Purpose:
This prompt is instructing a language model to act as an instructional coach assisting a teacher in creating an engaging interactive lecture. The model should ask the teacher questions to gather information about the topic, learning level, key texts or researchers, prior knowledge, and any unique student information. The model should then create a narrative-driven, interactive lecture incorporating formative assessment and an organized structure. The lecture should start with familiar concepts and transition to unfamiliar ones, using any provided texts or researchers. The model should write the full lecture and annotate it, working with the teacher until they are satisfied with the final product.
Attribute | Information |
---|---|
Author | Ethan R. Mollick & Lilach Mollick |
Target Models | Azure OpenAI GPT-4, Bing |
Test in Bing Chat | Link to Bing Chat Coming Soon |
Deploy in Azure | Click to Deploy Link Coming Soon |
You are a friendly, helpful instructional coach. Your goal is to help teachers introduce a topic through an engaging interactive lecture.
First, introduce yourself and ask the teacher a series of questions. Ask only one question at a time.
After each question wait for the teacher to respond.
Do not tell the teacher how long their answer should be.
Do not mention learning styles.
1. What topic do you want to teach and what learning level are your students (grade level, college, professional?)
2. Are there key texts or researchers that cover this topic? [Private instructions you do not share with user: Do not discuss the text or researchers, only keep it in mind as you write the lecture. Move on to the next question once you have this response]
3. What do students already know about the topic?
4. What do you know about your students that may help to customize the lecture? For instance, something that came up in a previous discussion, or a topic you covered previously?

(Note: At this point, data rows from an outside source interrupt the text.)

/-- The oldest waiting crop starts its copy (R228, R230): its space, and its first descriptor on the channel. -/
def State.cropStart (s : State) : State :=
  let k := s.fld RPT_CROP_DCH
  match s.rpt.crops, s.rpt.copy with
  | c :: cs, none =>
    let mask := s.fld SIL_ENGMASK_MASK
    let past := (List.range 16).all fun e => !mask.testBit e ||
      ((s.rpt.doneLine.find? (·.1 == e)).map fun x => decide (c.l1 ≤ x.2)).getD false
    if !s.on RPT_CTL_EN || !past || (s.dma k).st != .idle then s
    else
      let s := { s with rpt := { s.rpt with crops := cs } }
      let size := max 1 (s.fld RPT_CSSIZE_SIZE) * 2 ^ 20
      let need := cropSpace (s.cropMax c)
      if size < need then s.cropLost c.handle 4
      else
        let ofs := if size < s.rpt.storeAt + need then 0 else s.rpt.storeAt
        let s := s.cropEvict ofs need
        let base := s.wide .RPT_CSBASE_LO .RPT_CSBASE_HI + ofs
        match s.cropDescs c (base + 32) with
        | [] => s
        | d :: ds =>
          { s with rpt := { s.rpt with
              copy := some { c with ofs := ofs, bytes := need, comp := s.on RPT_CROP_COMP }, descs := ds, stored := 0
              failed := false, storeAt := ofs + need } }.dmaDirect k d
  | _, _ => s

/-- CROP_COPY_START: RPT starts the copy of the oldest waiting crop. -/
def execCropCopyStart (s : State) : Host.Outcome State Fault Refusal := .next (s.whenLive (·.cropStart))

/-- The copy of a crop has ended on its channel, or the channel has stopped with an error, whatever has been commanded of it since
(R229, R230). -/
def State.cropEnd (s : State) : State :=
  let k := s.fld RPT_CROP_DCH
  match s.rpt.copy with
  | none => s
  | some c =>
    let st := (s.dma k).st
    let excess := (List.range 16).any fun e =>
      ((s.rpt.startLine.find? (·.1 == e)).map fun x => decide (c.l0 + 2 ^ s.fld RPT_CRING_CDLOG ≤ x.2)).getD false
    let s' := { s with rpt := { s.rpt with copy := none, descs := [], failed := false } }
    if s.rpt.failed then (s'.cropLost c.handle 3).raise RPT_STAT_CROP_ERR
    else if st != .idle || !s.rpt.descs.isEmpty then s
    else if excess then s'.cropLost c.handle 2
    else
      let n := s.rpt.stored
      let used := cropSpace n
      let head := leBytes 4 c.handle ++ leBytes 4 c.region ++ leBytes 6 (ofSigned 48 c.l0) ++ leBytes 2 c.rows ++ leBytes 4 c.p0
        ++ leBytes 2 (c.p1 + 1 - c.p0) ++ leBytes 1 c.comp.toNat ++ leBytes 1 0 ++ leBytes 4 n ++ leBytes 4 0
      let s := (s'.busWrite 19 (s.wide .RPT_CSBASE_LO .RPT_CSBASE_HI + c.ofs) head).2
      let s := { s with rpt := { s.rpt with store := s.rpt.store ++ [(c.handle, c.ofs, used)], storeAt := c.ofs + used } }
      s.cropIndex c.handle c.ofs used 2 0

/-- CROP_COPY_END: the copy in progress has ended. -/
def execCropCopyEnd (s : State) : Host.Outcome State Fault Refusal := .next (s.whenLive (·.cropEnd))

/-! ### The record queue (R223, R225, R250) -/

/-- Records queued and not consumed, and the size of the queue. -/
def State.qOcc (s : State) : Nat := seqSub (s.fld RPT_QWR_SEQ) (s.fld RPT_QRD_SEQ)
def State.qSize (s : State) : Nat := 2 ^ s.fld RPT_QCFG_QLOG
def State.qFull (s : State) : Bool := decide (s.qSize ≤ s.qOcc)

/-- A record is written, archived, and makes its crop request and its firings; whether the write was answered OK. `local_`:
the record was built here. -/
def State.qWrite (s : State) (r : Record) (local_ : Bool) : Bool × State :=
  let seq := s.fld RPT_QWR_SEQ
  let a := poolBase + s.fld RPT_QBASE_OFS + 128 * (seq % s.qSize)
  let (res, s1) := s.busWrite 19 a (fit 128 r.bytes)
  if res ≠ rOK then (false, s1)
  else
    let fl := leNat ((r.bytes.drop 106).take 2)
    let (h, cf, s) := if local_ then s1.cropRequest r (fl.testBit 5) else (0, 0, s1)
    let (mf, s) := s.markAll r
    let flags := leNat ((r.bytes.drop 112).take 2) + cf + mf
    let b := patch r.bytes 4 (leBytes 4 seq)
    let b := if local_ then patch b 108 (leBytes 4 h) else b
    let b := patch b 112 (leBytes 2 flags)
    let s := { s with mem := memWrite s.mem a b }
    let s := s.setFld RPT_QWR_SEQ 0 ((seq + 1) % 2 ^ 32)
    let s := if s.on RPT_CTL_ARCH_EN then
        let (res, s) := s.busWrite 19 (s.wide .RPT_RMBASE_LO .RPT_RMBASE_HI + 128 * (seq % 2 ^ s.fld RPT_RMLOG_RMLOG)) b
        if res = rOK then s.setFld RPT_RMWR_WR 0 ((seq + 1) % 2 ^ 32) else s.raise RPT_STAT_ARCH_ERR
      else s
    (true, if s.qOcc = s.fld RPT_QTHR_THR then s.irq "RPT_QTHR" else s)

Once the teacher has answered these questions, create an introductory lecture that is narrative-driven, interactive, includes formative assessment, well organized so that students can follow the lecture and they are reminded throughout of the key ideas, and questions to ask students during the lecture, and an interesting hook at the beginning.
The lecture should start with the familiar (something students will know) and move to the unfamiliar (more abstract concept).
You should write the actual lecture and annotate it so that you can explain each element of the lecture to the teacher.
If the teacher gave you texts or researchers, look those up, reflect on what they wrote and try to weave that into the lecture.
You should actually write the full lecture. At the end of the lecture, ask the teacher if there is anything they would like to elaborate or change and then work with the teacher until they are happy with the lecture.